• Assigned task:
Scan the data, and whenever a line contains "BitVec", copy it.

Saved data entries
____________________

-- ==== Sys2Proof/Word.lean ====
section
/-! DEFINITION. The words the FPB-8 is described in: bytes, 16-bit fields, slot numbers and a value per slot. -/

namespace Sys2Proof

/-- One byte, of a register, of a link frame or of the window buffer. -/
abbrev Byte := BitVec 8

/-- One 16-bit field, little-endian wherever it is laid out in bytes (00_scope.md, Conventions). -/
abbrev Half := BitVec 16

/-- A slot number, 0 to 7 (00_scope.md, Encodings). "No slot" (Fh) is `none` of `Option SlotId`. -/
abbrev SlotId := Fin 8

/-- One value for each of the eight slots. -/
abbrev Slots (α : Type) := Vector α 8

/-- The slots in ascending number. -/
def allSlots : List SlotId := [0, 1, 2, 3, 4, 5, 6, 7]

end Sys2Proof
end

____________________

• Task solution:
abbrev Byte := BitVec 8
abbrev Half := BitVec 16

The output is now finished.